When the curtain lifted, so did the stomach butterflies in three Outma Sqilx’w Cultural School students as they performed in front of 3,000 people at Toronto’s Sony Centre for the Performing Arts.
“I was so nervous,” admits Gracianah Gallicano, a Grade 8 student at Outma, who performed on May 23.
“I just started taking big, deep breaths and we all just were encouraging each other and hyping each other up.”
Gallicano, along with Delaney Pierre and Seanna Edward, were among 120 students, in grades 7 to 12, chosen from Indigenous communities across the country to participate in the 12th annual Indigenous Youth Dance Show — presented by Outside Looking In, a national-based organization that offers high school accredited dance program.
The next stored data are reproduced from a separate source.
-- ==== Sys2Proof/Certificates/Slice0/Obligations.lean ====
section
/-! DEFINITION. The statements for the provers. Where a statement reads `wires`, it reads the model's own record of what
the wires carried in the cycle just run (log 5). -/

open Sys2Proof Sys2Proof.Machine

/-! ## Reset -/

/-- 70 R175 (marked decision D14): every register is 0 after reset. H = 24 and the three polarities are the values 00
section 4 (R8) gives the parameters; that `State.reset` holds them so is the model's DESIGN CHOICE (log 4), as are the empty
queue and the draw count (log 7). -/
def Obligations.ResetStateIsZero : Prop :=
  State.reset.AtZero ∧ State.reset.params.hourMod = 24 ∧ State.reset.params.btnActiveLow = false
    ∧ State.reset.params.csActiveLow = false ∧ State.reset.params.segActiveLow = false
    ∧ State.reset.inputs = [] ∧ State.reset.draws = 0

/-- 70 R175: the wires recorded at reset are those the zero state gives (the record is the model's, log 5). -/
def Obligations.ResetWiresAreThoseOfZeroState : Prop :=
  State.reset.wires = cycleWires State.reset

/-- The invariant of 10 R33 holds at reset, for every F and R (log 4). -/
def Obligations.ResetStateMeetsInvariant : Prop :=
  State.reset.Inv

/-- 46 R151 (marked decision D14): from every state a RESET cycle zeroes every register and keeps what is none; position
0 is selected, showing 0, under the board's polarities. -/
def Obligations.ResetCycleZeroesEveryRegister : Prop :=
  ∀ (h m : Bool) (s : State), ∃ t, exec (.reset h m) s = .next t ∧ t.AtZero ∧ SameEnvironment s t
    ∧ t.wires.incMinutes = false ∧ t.wires.incHours = false
    ∧ t.wires.csOut = polar 0b000001 s.params.csActiveLow ∧ t.wires.segOut = polar 0x3F s.params.segActiveLow

/-- 46 R151: the state before a RESET cycle and its H and M fields are ignored. -/
def Obligations.ResetForgetsStateAndLevels : Prop :=
  ∀ (h m h' m' : Bool) (s s' : State), s.params = s'.params →
    ∃ t t', exec (.reset h m) s = .next t ∧ exec (.reset h' m') s' = .next t' ∧ SameRegisters t t' ∧ t.wires = t'.wires

/-- 10 R33 and 70 R176: a RESET word restores the invariant from any register values whatever. -/
def Obligations.ResetWordRecoversFromAnyState : Prop :=
  ∀ (h m : Bool) (rest : List Request) (s : State), s.params.wf = true → s.inputs = cycWord true h m :: rest →
    ∃ t, step s = .next t ∧ t.AtZero ∧ t.Inv ∧ t.inputs = rest ∧ t.params = s.params ∧ t.draws = s.draws

/-! ## RUN -/

/-- 46 R150: the next value of all twelve registers, from the values at the start of the cycle, and the outputs of the
cycle. The Time Core's total delta is decision D4. -/
def Obligations.RunGivesAllTwelveRegisters : Prop :=
  ∀ (h m : Bool) (s : State), s.Inv →
    ∃ t, exec (.run h m) s = .next t
      ∧ t.tickCnt = (if s.tickCnt = s.params.tickPeriod - 1 then 0 else s.tickCnt + 1)
      ∧ t.btnM = ⟨m ^^ s.params.btnActiveLow, s.btnM.sync1, s.btnM.sync2⟩
      ∧ t.btnH = ⟨h ^^ s.params.btnActiveLow, s.btnH.sync1, s.btnH.sync2⟩
      ∧ (let d := totalDelta s (decide (s.tickCnt = s.params.tickPeriod - 1)) (s.btnM.sync2 && !s.btnM.prev)
                    (s.btnH.sync2 && !s.btnH.prev)
         t.sec = d.sec ∧ t.min = d.min ∧ t.hr = d.hr)
      ∧ t.refCnt = (if s.refCnt = s.params.refreshDiv - 1 then 0 else s.refCnt + 1)
      ∧ t.digitIdx =
          (if s.refCnt = s.params.refreshDiv - 1 then (if s.digitIdx = 5 then 0 else s.digitIdx + 1) else s.digitIdx)
      ∧ (t.wires.csOut, t.wires.segOut) = outputs s
      ∧ SameEnvironment s t

/-- 10 R33 (decision D20) and log 10: where RUN has no successor, and under which name it is refused. -/
def Obligations.RunRefusedOutsideInvariant : Prop :=
  ∀ (h m : Bool) (s : State),
    (s.params.wf = false → exec (.run h m) s = .refused .paramsNotAdmitted)
    ∧ (s.params.wf = true → s.inRange = false → exec (.run h m) s = .refused .outsideInvariant)

/-- 41 R81: the TICKGEN step; the count never exceeds P-1. -/
def Obligations.RunStepsTickDivider : Prop :=
  ∀ (h m : Bool) (s : State), s.Inv →
    ∃ t, exec (.run h m) s = .next t
      ∧ t.tickCnt = (if s.tickCnt = s.params.tickPeriod - 1 then 0 else s.tickCnt + 1)
      ∧ t.tickCnt ≤ s.params.tickPeriod - 1

/-- 42 R91: the EDGE step of both detectors is a three-stage shift register. -/
def Obligations.RunShiftsEdgeDetectors : Prop :=
  ∀ (h m : Bool) (s : State), s.Inv →
    ∃ t, exec (.run h m) s = .next t
      ∧ t.btnM.sync1 = pressedLevel s m ∧ t.btnM.sync2 = s.btnM.sync1 ∧ t.btnM.prev = s.btnM.sync2
      ∧ t.btnH.sync1 = pressedLevel s h ∧ t.btnH.sync2 = s.btnH.sync1 ∧ t.btnH.prev = s.btnH.sync2

/-- 45 R132: the INDEX step. -/
def Obligations.RunStepsDigitIndex : Prop :=
  ∀ (h m : Bool) (s : State), s.Inv →
    ∃ t, exec (.run h m) s = .next t
      ∧ t.digitIdx.toNat = (if refAdvWire s then (s.digitIdx.toNat + 1) % 6 else s.digitIdx.toNat)

/-- 45 R130, R131 (decision D15): the REFRESH step; the count never exceeds N-1. -/
def Obligations.RunStepsRefreshDivider : Prop :=
  ∀ (h m : Bool) (s : State), s.Inv →
    ∃ t, exec (.run h m) s = .next t
      ∧ t.refCnt = (s.refCnt + 1) % s.params.refreshDiv ∧ t.refCnt ≤ s.params.refreshDiv - 1

/-- 43 R100 (decision D4): a RUN cycle advances the time of day by the sum of its events, modulo one day. -/
def Obligations.RunAdvancesTimeOfDay : Prop :=
  ∀ (h m : Bool) (s : State), s.Inv →
    ∃ t, exec (.run h m) s = .next t
      ∧ timeOfDay t = (timeOfDay s + (tickWire s).toNat + 60 * (pulse s.btnM).toNat + 3600 * (pulse s.btnH).toNat)
          % (3600 * s.params.hourMod)

/-- 43 R103: the carries are exact, and each field advances by its carry and its event. The carries are read in the
model's record (log 5). -/
def Obligations.RunCarriesAreExact : Prop :=
  ∀ (h m : Bool) (s : State), s.Inv →
    ∃ t, exec (.run h m) s = .next t
      ∧ (t.wires.cS = true ↔ tickWire s = true ∧ s.sec = 59)
      ∧ (t.wires.cM = true ↔ 60 ≤ s.min.toNat + t.wires.cS.toNat + (pulse s.btnM).toNat)
      ∧ t.sec.toNat = (s.sec.toNat + (tickWire s).toNat) % 60
      ∧ t.min.toNat = (s.min.toNat + t.wires.cS.toNat + (pulse s.btnM).toNat) % 60
      ∧ t.hr.toNat = (s.hr.toNat + t.wires.cM.toNat + (pulse s.btnH).toNat) % s.params.hourMod

/-- 30 R64 with 43 R100, R104-R111: the Time Core's share of a RUN cycle is the row its event word selects. -/
def Obligations.RunMatchesItsEventRow : Prop :=
  ∀ (h m : Bool) (s : State), s.Inv →
    ∃ t u, exec (.run h m) s = .next t ∧ exec (evtInstr (evtWord s)) s = .next u
      ∧ t.sec = u.sec ∧ t.min = u.min ∧ t.hr = u.hr
      ∧ t.wires.tick = u.wires.tick ∧ t.wires.incMinutes = u.wires.incMinutes ∧ t.wires.incHours = u.wires.incHours
      ∧ t.wires.cS = u.wires.cS ∧ t.wires.cM = u.wires.cM

/-- 45 R137-R140: the outputs of a RUN cycle are what the chip-select row of its index drives, and the segment row of the
digit code it selects drives the same pattern. That the segment row, run alone after the chip-select row, leaves the
chip-select bus as recorded is the model's DESIGN CHOICE (log 2, log 21); the wires are read in the model's record
(log 5). -/
def Obligations.RunMatchesItsDisplayRows : Prop :=
  ∀ (h m : Bool) (s : State), s.Inv →
    ∃ t u v, exec (.run h m) s = .next t ∧ exec (idxInstr s.digitIdx) s = .next u
      ∧ exec (digInstr u.wires.curDigit) u = .next v
      ∧ t.wires.curDigit = v.wires.curDigit ∧ t.wires.csLogic = v.wires.csLogic ∧ t.wires.csOut = v.wires.csOut
      ∧ t.wires.segLogic = v.wires.segLogic ∧ t.wires.segOut = v.wires.segOut
      ∧ u.wires.segLogic = v.wires.segLogic ∧ u.wires.segOut = v.wires.segOut
      ∧ u.wires.curDigit = v.wires.curDigit ∧ u.wires.csOut = v.wires.csOut

/-- 45 R140 (decisions D8, D11): in a RUN cycle exactly one chip-select line is active, one-hot or one-cold by the polarity. -/
def Obligations.RunDrivesExactlyOneLine : Prop :=
  ∀ (h m : Bool) (s : State), s.Inv →
    ∃ t, exec (.run h m) s = .next t
      ∧ ∀ i, i < 6 → t.wires.csOut.getLsbD i = (decide (i = s.digitIdx.toNat) ^^ s.params.csActiveLow)

/-- 44 R122: the six digits of a RUN cycle stand for the three fields and lie in their ranges. -/
def Obligations.RunDigitsStandForFields : Prop :=
  ∀ (h m : Bool) (s : State), s.Inv →
    ∃ t, exec (.run h m) s = .next t
      ∧ t.wires.values.secTens.toNat * 10 + t.wires.values.secOnes.toNat = s.sec.toNat
      ∧ t.wires.values.minTens.toNat * 10 + t.wires.values.minOnes.toNat = s.min.toNat
      ∧ t.wires.values.hrTens.toNat * 10 + t.wires.values.hrOnes.toNat = s.hr.toNat
      ∧ t.wires.values.secTens.toNat ≤ 5 ∧ t.wires.values.minTens.toNat ≤ 5
      ∧ t.wires.values.hrTens.toNat ≤ (s.params.hourMod - 1) / 10
      ∧ t.wires.values.secOnes.toNat ≤ 9 ∧ t.wires.values.minOnes.toNat ≤ 9 ∧ t.wires.values.hrOnes.toNat ≤ 9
Using dance as a catalyst, the charitable organization pairs some of Canada’s hippest choreographers with participating schools in which the students are inspired to pursue education, engage in self-expression and celebrate empowerment.
After being assessed on academic progress, attendance, dance performance and behaviour, the trio were chosen to the Tim Horton Children’s Foundation camp in St. George, Ont. two weeks in advance of the Indigenous Youth Dance Show, where they engaged in daily rehearsals, camp activities and team building exercises to prepare for their performances. The Outma students were the only ones from B.C. chosen to participate.
Pierre said she also was very nervous when it came time to show off their dance skills, despite spending four hours a month with her dance instructor Jordan Fassina (from Vancouver).
The trio have also spent several hours a week, since November 2018, practicing the routines on their own leading up to the performance.
“When the curtain went up, the lights were shining in my eyes so I couldn’t see too much, but oh yeah there was definitely around 3,000 in the audience. I could kind of see the first three rows, and in the first row I just saw people cheering us and smiling. It makes you feel really good,” said Pierre.
For Edward, it was more than just a dance experience.
“It was cool meeting new people from different communities and getting to know what it feels like to work with different dancers on your level and higher,” she said.
“It was so overwhelming but the crowd was there cheering us on when it came to performing. The hardest part was leaving on the lsat day because we got to know so many kids. There was a lot of emotions.”
After the experience, all three of the girls said they are interested in pursuing entering dance classes.